WHAT YOU ARE ASKED TO DO: From the data underneath, reproduce exactly the stretch that begins at the line with "theorem Reg.offset_toNat (r" and ends after the line with "(h : 0x01000000".

SUPPLIED RECORDS:
-- ==== Sys2Proof/Laws/Bus.lean ====
section
/-! SUPPORT. The bus: the offset of a register's address, the windows, and the LUT memory after a write. -/

namespace Sys2Proof.Machine

/-- The bus offset of `BUCM_BASE + x` is `x`. -/
@[simp] theorem busOffset_base_add (s : State) (x : Word) : s.busOffset (s.params.base + x) = x := by
  simp only [State.busOffset]
  bv_omega

@[simp] theorem busOffset_regAddr (s : State) (r : Reg) : s.busOffset (s.regAddr r) = BitVec.ofNat 32 r.offset :=
  busOffset_base_add s _

/-- The register at its own offset (R25). -/
@[simp] theorem Reg.at_offset (r : Reg) : Reg.at r.offset = some r := by cases r <;> rfl

theorem Reg.offset_toNat (r : Reg) : (BitVec.ofNat 32 r.offset).toNat = r.offset := by cases r <;> rfl

theorem windowOf_register {off : Nat} (h : off ≤ 0xFFF) : windowOf off = .registers off := by
  simp [windowOf, h]

theorem windowOf_lut {off : Nat} (h : 0x00100000 ≤ off) (h' : off ≤ 0x001FFFFF) :
    windowOf off = .lut (off - 0x00100000) := by
  rw [windowOf, if_neg (by omega), if_pos ⟨h, h'⟩]

theorem windowOf_frameBuf {off : Nat} (h : 0x00200000 ≤ off) (h' : off ≤ 0x002FFFFF) :
    windowOf off = .frameBuf (off - 0x00200000) := by
  rw [windowOf, if_neg (by omega), if_neg (by omega), if_pos ⟨h, h'⟩]

theorem windowOf_raster {off : Nat} (h : 0x01000000 ≤ off) (h' : off ≤ 0x01FFFFFF) :
    windowOf off = .raster (off - 0x01000000) := by
  rw [windowOf, if_neg (by omega), if_neg (by omega), if_neg (by omega), if_pos ⟨h, h'⟩]

@[simp] theorem windowOf_regOffset (r : Reg) : windowOf r.offset = .registers r.offset := by cases r <;> rfl

@[simp] theorem registerAccessLegal_regOffset (r : Reg) : registerAccessLegal r.offset 4 = true := by cases r <;> rfl

/-- A 32-bit read at a register's address (R70). -/
theorem memRead_regAddr (s : State) (r : Reg) : memRead (s.regAddr r) 4 s = (readRegister r s, s) := by
  simp only [memRead, busOffset_regAddr, Reg.offset_toNat, windowOf_regOffset, registerAccessLegal_regOffset, if_true,
    Reg.at_offset]

/-- A 32-bit write at a register's address is the register write (R71). -/
theorem memWrite_regAddr (s : State) (r : Reg) (v : Word) : memWrite (s.regAddr r) 4 v s = writeRegister r.offset v s := by
  simp only [memWrite, busOffset_regAddr, Reg.offset_toNat, windowOf_regOffset, registerAccessLegal_regOffset, if_true]

/-- A legal read outside the register window: the bytes, and the state with their draws counted (R70). -/
theorem memRead_window {s : State} {addr : Word} {n : Nat} (h : 0xFFF < (s.busOffset addr).toNat)
    (hl : windowAccessLegal (s.busOffset addr).toNat n = true) :
    memRead addr n s =
      (BitVec.ofNat 32 (s.busBytes (s.busOffset addr).toNat n), { s with draws := s.draws + n }) := by
  have hw : ∀ a, windowOf (s.busOffset addr).toNat ≠ .registers a := by
    intro a
    unfold windowOf
    rw [if_neg (by omega)]
    split_ifs <;> simp
  cases hk : windowOf (s.busOffset addr).toNat with
  | registers a => exact absurd hk (hw a)
  | lut | frameBuf | raster | unmapped => simp only [memRead, hk, hl, if_true]

/-- A LUT byte after `n` byte lanes are written from LUT byte `a` on (R62, R71). -/
theorem lutWritten_read (s : State) (a : Nat) (v : Word) (n x : Nat) :
    (s.lutWritten a v n).read x =
      if a ≤ x ∧ x < a + n ∧ x < s.lutBytes then some (byteLane v (x - a)) else s.lut.read x := by
  induction n with
  | zero =>
    rw [if_neg (by omega)]
    rfl
  | succ n ih =>
    unfold State.lutWritten
    by_cases hb : a + n < s.lutBytes
    · rw [if_pos hb, Memory.read_write, ih]
      by_cases hx : x = a + n
      · subst hx
        rw [if_pos rfl, if_pos (by omega)]
        congr 2
        omega
      · rw [if_neg hx]
        by_cases hc : a ≤ x ∧ x < a + n ∧ x < s.lutBytes
        · rw [if_pos hc, if_pos (by omega)]
        · rw [if_neg hc, if_neg (by omega)]
    · rw [if_neg hb, ih]
      by_cases hc : a ≤ x ∧ x < a + n ∧ x < s.lutBytes
      · rw [if_pos hc, if_pos (by omega)]
      · rw [if_neg hc, if_neg (by omega)]

/-- A byte lane as a number (R68). -/
theorem byteLane_toNat (v : Word) (k : Nat) : (byteLane v k).toNat = v.toNat / 2 ^ (8 * k) % 256 := by
  simp [byteLane, Nat.shiftRight_eq_div_pow]

/-- Bytes that are the lanes of a word read as the word's low bits (R68, R70). -/
theorem busBytes_of_lanes {s : State} {off n : Nat} {v : Word}
    (h : ∀ q, q < n → s.busByte (s.draws + q) (off + q) = byteLane v q) :
    s.busBytes off n = v.toNat % 2 ^ (8 * n) := by
  induction n with
  | zero => exact (Nat.mod_one _).symm
  | succ n ih =>
    rw [State.busBytes, ih fun q hq => h q (by omega), h n (by omega), byteLane_toNat, Nat.mul_succ, Nat.pow_add,
      Nat.mod_mul, Nat.mul_comm (2 ^ (8 * n))]

/-- The number a read carries depends on the bytes alone. -/
theorem busBytes_congr {s s' : State} {off n : Nat}
    (h : ∀ q, q < n → s.busByte (s.draws + q) (off + q) = s'.busByte (s'.draws + q) (off + q)) :
    s.busBytes off n = s'.busBytes off n := by
  induction n with
  | zero => rfl
  | succ n ih => rw [State.busBytes, State.busBytes, ih fun q hq => h q (by omega), h n (by omega)]

/-- The number a read of `n` bytes carries has `8n` bits. -/
theorem busBytes_lt (s : State) (off n : Nat) : s.busBytes off n < 2 ^ (8 * n) := by
  induction n with
  | zero => exact Nat.one_pos
  | succ n ih =>
    have hb := (s.busByte (s.draws + n) (off + n)).isLt
    rw [State.busBytes, Nat.mul_succ, Nat.pow_add]
    nlinarith

/-- Byte lane `q` of a read of `n` bytes is byte `off + q`, and the lanes from `n` on are 0 (R68, R70). -/
theorem busBytes_lane (s : State) (off n q : Nat) :
    s.busBytes off n / 2 ^ (8 * q) % 256 = if q < n then (s.busByte (s.draws + q) (off + q)).toNat else 0 := by
  induction n with
  | zero => simp [State.busBytes]
  | succ n ih =>
    have hlt := busBytes_lt s off n
    have hb := (s.busByte (s.draws + n) (off + n)).isLt
    rw [State.busBytes]
    rcases Nat.lt_trichotomy q n with h | h | h
    · obtain ⟨d, rfl⟩ := Nat.exists_eq_add_of_lt h
      have hp : (2 : Nat) ^ (8 * (q + d + 1)) = 2 ^ (8 * q) * (256 * 2 ^ (8 * d)) := by
        rw [show 8 * (q + d + 1) = 8 * q + (8 + 8 * d) by ring, Nat.pow_add, Nat.pow_add]
      rw [if_pos h] at ih
      rw [if_pos (by omega), hp, Nat.mul_left_comm, Nat.add_mul_div_left _ _ (Nat.two_pow_pos _), Nat.mul_left_comm,
        Nat.add_mul_mod_self_left, ih]
    · subst h
      rw [if_pos (by omega), Nat.add_mul_div_right _ _ (Nat.two_pow_pos _), Nat.div_eq_of_lt hlt, Nat.zero_add,
        Nat.mod_eq_of_lt hb]
    · have hs := busBytes_lt s off (n + 1)
      rw [State.busBytes] at hs
      have hle : (2 : Nat) ^ (8 * (n + 1)) ≤ 2 ^ (8 * q) := Nat.pow_le_pow_right (by omega) (by omega)
      rw [if_neg (by omega), Nat.div_eq_of_lt (lt_of_lt_of_le hs hle)]

/-- Byte lane `q` of a legal read outside the register window is byte `off + q`, and the lanes from `n` on are 0 (R68, R70). -/
theorem memRead_lane {s : State} {addr : Word} {n : Nat} (h : 0xFFF < (s.busOffset addr).toNat)
    (hl : windowAccessLegal (s.busOffset addr).toNat n = true) (q : Nat) :
    (memRead addr n s).1.extractLsb' (8 * q) 8 =
      if q < n then s.busByte (s.draws + q) ((s.busOffset addr).toNat + q) else 0 := by
  have hn : n = 1 ∨ n = 2 ∨ n = 4 := (of_decide_eq_true hl).1
  have hlt : s.busBytes (s.busOffset addr).toNat n < 2 ^ 32 :=
    lt_of_lt_of_le (busBytes_lt s _ n) (Nat.pow_le_pow_right (by omega) (by omega))
  apply BitVec.eq_of_toNat_eq
  rw [memRead_window h hl, BitVec.extractLsb'_toNat, BitVec.toNat_ofNat, Nat.mod_eq_of_lt hlt, Nat.shiftRight_eq_div_pow,
    busBytes_lane]
  split <;> rfl

/-- A LUT byte over the bus (R62). -/
theorem busByte_lut {s : State} {a : Nat} (draw : Nat) (h : a ≤ 0xFFFFF) (h' : a < s.lutBytes) :
    s.busByte draw (0x00100000 + a) = (s.lut.read a).getD (Config.freeByte draw) := by
  unfold State.busByte
  rw [windowOf_lut (by omega) (by omega)]
  simp only [Nat.add_sub_cancel_left, h', if_true]

/-- A frame buffer byte over the bus (R62). -/
theorem busByte_frameBuf {s : State} {a : Nat} (draw : Nat) (h : a ≤ 0xFFFFF) (h' : a < s.frameBufBytes) :
    s.busByte draw (0x00200000 + a) = (s.frameBuf.read a).getD (Config.freeByte draw) := by
  unfold State.busByte
  rw [windowOf_frameBuf (by omega) (by omega)]
  simp only [Nat.add_sub_cancel_left, h', if_true]

/-- A raster byte over the bus, outside PROC (R62, R78). -/
theorem busByte_raster {s : State} {a : Nat} (draw : Nat) (h : a ≤ 0xFFFFFF) (h' : a < s.rasterMemBytes)
    (he : s.engine ≠ .proc) :
    s.busByte draw (0x01000000 + a) = (s.raster.read a).getD (Config.freeByte draw) := by
  have ho : s.rasterOpen a = false := by simp [State.rasterOpen, he]
  unfold State.busByte
  rw [windowOf_raster (by omega) (by omega)]
  simp only [Nat.add_sub_cancel_left, h', ho, if_true, Bool.false_eq_true, if_false]

/-- Writing LUT bytes keeps the canonical form. -/
theorem lutWritten_wf (s : State) (h : Memory.wf s.lut) (a : Nat) (v : Word) (n : Nat) :
    Memory.wf (s.lutWritten a v n) := by
  induction n with
  | zero => exact h
  | succ n ih =>
    unfold State.lutWritten
    split
    · exact Memory.wf_write ih _ _
    · exact ih

/-- Writing LUT bytes writes none beyond the size backed (R62). -/
theorem lutWritten_within (s : State) (h : Memory.within s.lut s.lutBytes) (a : Nat) (v : Word) (n : Nat) :
    Memory.within (s.lutWritten a v n) s.lutBytes := by
  induction n with
  | zero => exact h
  | succ n ih =>
    unfold State.lutWritten
    split
    · exact Memory.within_write ih ‹_› _
    · exact ih

end Sys2Proof.Machine
end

EXERCISE OUTPUT:
theorem Reg.offset_toNat (r : Reg) : (BitVec.ofNat 32 r.offset).toNat = r.offset := by cases r <;> rfl

theorem windowOf_register {off : Nat} (h : off ≤ 0xFFF) : windowOf off = .registers off := by
  simp [windowOf, h]

theorem windowOf_lut {off : Nat} (h : 0x00100000 ≤ off) (h' : off ≤ 0x001FFFFF) :
    windowOf off = .lut (off - 0x00100000) := by
  rw [windowOf, if_neg (by omega), if_pos ⟨h, h'⟩]

theorem windowOf_frameBuf {off : Nat} (h : 0x00200000 ≤ off) (h' : off ≤ 0x002FFFFF) :
    windowOf off = .frameBuf (off - 0x00200000) := by
  rw [windowOf, if_neg (by omega), if_neg (by omega), if_pos ⟨h, h'⟩]

theorem windowOf_raster {off : Nat} (h : 0x01000000 ≤ off) (h' : off ≤ 0x01FFFFFF) :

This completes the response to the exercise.